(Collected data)
○ ○ ○ ○
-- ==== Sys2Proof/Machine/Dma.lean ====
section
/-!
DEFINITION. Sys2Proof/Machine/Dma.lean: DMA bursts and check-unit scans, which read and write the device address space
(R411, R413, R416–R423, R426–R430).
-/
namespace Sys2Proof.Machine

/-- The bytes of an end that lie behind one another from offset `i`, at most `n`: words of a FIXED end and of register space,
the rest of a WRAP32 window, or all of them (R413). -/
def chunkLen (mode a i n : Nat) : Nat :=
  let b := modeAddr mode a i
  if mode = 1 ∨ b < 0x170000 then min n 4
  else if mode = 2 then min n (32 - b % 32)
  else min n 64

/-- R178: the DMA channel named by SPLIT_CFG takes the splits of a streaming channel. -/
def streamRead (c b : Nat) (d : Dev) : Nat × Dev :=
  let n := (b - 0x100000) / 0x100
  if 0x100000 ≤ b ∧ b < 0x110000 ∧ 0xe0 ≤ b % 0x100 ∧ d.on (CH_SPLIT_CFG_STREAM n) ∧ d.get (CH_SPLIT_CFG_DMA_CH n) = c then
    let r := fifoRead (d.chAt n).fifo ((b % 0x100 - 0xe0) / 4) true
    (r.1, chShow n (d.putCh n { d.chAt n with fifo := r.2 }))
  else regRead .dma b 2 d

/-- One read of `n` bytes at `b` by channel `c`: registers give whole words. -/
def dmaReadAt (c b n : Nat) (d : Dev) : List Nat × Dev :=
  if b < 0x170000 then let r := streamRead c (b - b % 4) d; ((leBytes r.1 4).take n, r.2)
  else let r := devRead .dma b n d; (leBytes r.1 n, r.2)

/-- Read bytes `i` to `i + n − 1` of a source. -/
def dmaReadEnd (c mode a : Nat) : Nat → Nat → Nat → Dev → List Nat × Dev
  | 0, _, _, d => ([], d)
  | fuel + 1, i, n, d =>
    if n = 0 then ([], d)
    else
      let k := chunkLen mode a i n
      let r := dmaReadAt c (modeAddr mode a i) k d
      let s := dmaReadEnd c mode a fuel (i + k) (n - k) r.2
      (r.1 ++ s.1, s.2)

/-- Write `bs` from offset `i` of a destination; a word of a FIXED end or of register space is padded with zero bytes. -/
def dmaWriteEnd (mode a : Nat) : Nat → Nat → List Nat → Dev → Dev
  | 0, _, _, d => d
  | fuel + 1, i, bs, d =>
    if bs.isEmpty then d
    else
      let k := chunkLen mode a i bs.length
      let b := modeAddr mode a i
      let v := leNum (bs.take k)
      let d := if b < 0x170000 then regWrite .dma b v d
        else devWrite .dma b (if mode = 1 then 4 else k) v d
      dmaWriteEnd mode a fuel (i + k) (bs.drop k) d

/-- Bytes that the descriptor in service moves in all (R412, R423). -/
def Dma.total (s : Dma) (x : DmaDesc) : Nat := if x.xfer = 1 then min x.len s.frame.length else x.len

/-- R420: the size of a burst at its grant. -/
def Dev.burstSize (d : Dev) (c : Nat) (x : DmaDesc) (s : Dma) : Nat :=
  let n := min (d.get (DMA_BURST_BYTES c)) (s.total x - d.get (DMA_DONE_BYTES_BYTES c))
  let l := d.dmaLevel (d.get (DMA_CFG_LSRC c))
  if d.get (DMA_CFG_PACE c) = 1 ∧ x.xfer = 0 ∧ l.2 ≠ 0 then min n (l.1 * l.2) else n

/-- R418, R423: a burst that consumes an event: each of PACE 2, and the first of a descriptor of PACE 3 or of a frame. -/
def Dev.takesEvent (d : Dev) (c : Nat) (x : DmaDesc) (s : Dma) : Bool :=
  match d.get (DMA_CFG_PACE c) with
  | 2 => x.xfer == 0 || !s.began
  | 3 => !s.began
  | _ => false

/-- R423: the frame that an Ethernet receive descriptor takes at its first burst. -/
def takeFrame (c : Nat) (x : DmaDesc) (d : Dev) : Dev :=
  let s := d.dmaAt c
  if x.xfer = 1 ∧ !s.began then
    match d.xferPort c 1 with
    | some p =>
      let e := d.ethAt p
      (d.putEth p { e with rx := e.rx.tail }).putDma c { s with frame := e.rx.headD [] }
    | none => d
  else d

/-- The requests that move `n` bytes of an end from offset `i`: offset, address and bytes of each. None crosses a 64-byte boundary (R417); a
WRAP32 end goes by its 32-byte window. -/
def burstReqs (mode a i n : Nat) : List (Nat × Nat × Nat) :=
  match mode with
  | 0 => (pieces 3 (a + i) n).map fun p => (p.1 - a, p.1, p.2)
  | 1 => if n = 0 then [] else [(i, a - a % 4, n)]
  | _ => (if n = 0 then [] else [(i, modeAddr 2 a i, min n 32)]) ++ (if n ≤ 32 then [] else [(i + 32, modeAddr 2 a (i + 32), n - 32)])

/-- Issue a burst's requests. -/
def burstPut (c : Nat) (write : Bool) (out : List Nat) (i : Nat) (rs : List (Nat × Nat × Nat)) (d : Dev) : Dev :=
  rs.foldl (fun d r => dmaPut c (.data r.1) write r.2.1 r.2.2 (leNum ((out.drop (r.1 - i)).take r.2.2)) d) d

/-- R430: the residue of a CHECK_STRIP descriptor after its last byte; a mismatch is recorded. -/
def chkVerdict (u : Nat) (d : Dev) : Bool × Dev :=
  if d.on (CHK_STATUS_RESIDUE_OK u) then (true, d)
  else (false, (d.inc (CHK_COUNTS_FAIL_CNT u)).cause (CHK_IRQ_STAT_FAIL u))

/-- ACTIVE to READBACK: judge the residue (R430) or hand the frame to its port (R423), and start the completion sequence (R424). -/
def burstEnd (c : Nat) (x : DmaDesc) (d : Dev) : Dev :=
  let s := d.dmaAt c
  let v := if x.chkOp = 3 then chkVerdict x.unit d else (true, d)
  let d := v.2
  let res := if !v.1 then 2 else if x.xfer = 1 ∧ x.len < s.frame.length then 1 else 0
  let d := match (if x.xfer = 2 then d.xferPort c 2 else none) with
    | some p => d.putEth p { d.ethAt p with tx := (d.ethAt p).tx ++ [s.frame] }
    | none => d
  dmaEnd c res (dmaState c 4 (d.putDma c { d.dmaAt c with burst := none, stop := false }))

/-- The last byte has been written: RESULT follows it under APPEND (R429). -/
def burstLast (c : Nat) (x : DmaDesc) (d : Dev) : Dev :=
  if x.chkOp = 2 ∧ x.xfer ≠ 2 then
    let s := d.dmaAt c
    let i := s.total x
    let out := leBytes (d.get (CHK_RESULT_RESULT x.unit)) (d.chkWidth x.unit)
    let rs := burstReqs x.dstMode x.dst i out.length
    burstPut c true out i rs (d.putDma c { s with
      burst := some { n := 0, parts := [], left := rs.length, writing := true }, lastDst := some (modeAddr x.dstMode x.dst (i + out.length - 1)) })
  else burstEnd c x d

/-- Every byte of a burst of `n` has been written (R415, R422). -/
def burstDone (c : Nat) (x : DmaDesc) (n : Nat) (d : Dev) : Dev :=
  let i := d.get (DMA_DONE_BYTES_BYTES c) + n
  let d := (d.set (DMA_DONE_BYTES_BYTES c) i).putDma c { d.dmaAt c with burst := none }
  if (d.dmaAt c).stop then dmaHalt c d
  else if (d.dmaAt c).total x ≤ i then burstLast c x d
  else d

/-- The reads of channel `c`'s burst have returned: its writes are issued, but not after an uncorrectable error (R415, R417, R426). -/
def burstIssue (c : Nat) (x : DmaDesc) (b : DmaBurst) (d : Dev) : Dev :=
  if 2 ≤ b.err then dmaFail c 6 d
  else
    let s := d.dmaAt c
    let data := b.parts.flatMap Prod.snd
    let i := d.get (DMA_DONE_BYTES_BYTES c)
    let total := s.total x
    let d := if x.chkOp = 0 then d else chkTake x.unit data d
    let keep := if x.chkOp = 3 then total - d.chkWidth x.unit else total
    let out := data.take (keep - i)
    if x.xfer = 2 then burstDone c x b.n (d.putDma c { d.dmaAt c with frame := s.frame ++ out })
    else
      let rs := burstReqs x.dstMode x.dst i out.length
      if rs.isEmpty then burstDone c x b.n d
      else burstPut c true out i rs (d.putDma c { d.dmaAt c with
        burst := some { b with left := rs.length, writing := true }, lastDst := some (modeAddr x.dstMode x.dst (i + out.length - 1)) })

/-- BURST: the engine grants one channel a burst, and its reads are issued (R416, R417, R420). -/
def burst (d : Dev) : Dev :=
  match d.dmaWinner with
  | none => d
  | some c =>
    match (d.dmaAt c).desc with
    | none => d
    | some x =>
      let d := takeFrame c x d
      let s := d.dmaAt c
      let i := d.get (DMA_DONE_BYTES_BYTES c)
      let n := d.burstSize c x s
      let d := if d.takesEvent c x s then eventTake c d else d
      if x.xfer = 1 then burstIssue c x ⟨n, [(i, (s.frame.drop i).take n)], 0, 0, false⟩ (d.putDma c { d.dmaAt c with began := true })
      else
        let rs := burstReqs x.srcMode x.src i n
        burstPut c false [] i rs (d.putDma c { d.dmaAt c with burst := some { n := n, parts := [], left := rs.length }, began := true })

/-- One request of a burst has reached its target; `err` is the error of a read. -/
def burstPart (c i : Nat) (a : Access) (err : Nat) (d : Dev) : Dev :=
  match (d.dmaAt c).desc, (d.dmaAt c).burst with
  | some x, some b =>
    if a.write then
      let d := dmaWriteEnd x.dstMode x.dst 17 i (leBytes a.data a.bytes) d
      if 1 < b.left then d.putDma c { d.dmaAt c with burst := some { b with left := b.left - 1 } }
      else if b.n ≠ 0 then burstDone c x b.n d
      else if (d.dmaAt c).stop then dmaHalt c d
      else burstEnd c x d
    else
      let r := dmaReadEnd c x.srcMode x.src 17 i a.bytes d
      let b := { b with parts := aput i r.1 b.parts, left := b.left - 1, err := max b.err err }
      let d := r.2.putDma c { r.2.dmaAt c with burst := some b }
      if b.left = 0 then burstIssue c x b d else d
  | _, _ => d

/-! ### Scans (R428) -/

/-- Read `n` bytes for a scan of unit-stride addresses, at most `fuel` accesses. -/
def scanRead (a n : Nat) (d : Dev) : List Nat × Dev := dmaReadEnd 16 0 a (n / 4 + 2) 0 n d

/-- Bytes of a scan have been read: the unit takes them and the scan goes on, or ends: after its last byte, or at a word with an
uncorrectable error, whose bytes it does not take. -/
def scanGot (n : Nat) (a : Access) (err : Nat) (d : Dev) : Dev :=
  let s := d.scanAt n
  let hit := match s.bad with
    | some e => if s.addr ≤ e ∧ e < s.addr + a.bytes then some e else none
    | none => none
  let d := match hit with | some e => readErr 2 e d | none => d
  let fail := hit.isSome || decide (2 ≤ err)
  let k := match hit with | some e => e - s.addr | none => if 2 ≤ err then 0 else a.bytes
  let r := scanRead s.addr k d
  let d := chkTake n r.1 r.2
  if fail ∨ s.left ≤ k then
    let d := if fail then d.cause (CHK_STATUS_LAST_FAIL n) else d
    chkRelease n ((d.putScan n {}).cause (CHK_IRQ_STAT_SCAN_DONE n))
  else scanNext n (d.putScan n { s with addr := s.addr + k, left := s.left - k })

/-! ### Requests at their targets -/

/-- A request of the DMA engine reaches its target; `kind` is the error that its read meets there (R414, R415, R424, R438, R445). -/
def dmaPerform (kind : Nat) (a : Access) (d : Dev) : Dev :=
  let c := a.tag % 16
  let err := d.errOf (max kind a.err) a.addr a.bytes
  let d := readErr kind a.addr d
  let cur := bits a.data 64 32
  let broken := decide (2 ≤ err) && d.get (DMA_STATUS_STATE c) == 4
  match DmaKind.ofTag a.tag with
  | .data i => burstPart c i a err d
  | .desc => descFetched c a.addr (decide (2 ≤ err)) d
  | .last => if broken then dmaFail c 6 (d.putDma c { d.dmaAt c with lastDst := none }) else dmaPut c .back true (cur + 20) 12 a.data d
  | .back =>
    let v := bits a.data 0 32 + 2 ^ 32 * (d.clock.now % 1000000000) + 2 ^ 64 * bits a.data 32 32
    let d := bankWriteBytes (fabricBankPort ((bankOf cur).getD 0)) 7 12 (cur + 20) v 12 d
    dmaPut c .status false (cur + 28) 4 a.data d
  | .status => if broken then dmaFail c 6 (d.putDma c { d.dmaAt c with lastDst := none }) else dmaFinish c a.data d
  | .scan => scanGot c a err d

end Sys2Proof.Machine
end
○ ○ ○ ○
▸ Assignment: Please give back the records exactly as written, beginning at the first line and including the line that holds "the rest of" as the last.

▸ Exercise solution:
-- ==== Sys2Proof/Machine/Dma.lean ====
section
/-!
DEFINITION. Sys2Proof/Machine/Dma.lean: DMA bursts and check-unit scans, which read and write the device address space
(R411, R413, R416–R423, R426–R430).
-/
namespace Sys2Proof.Machine

/-- The bytes of an end that lie behind one another from offset `i`, at most `n`: words of a FIXED end and of register space,
the rest of a WRAP32 window, or all of them (R413). -/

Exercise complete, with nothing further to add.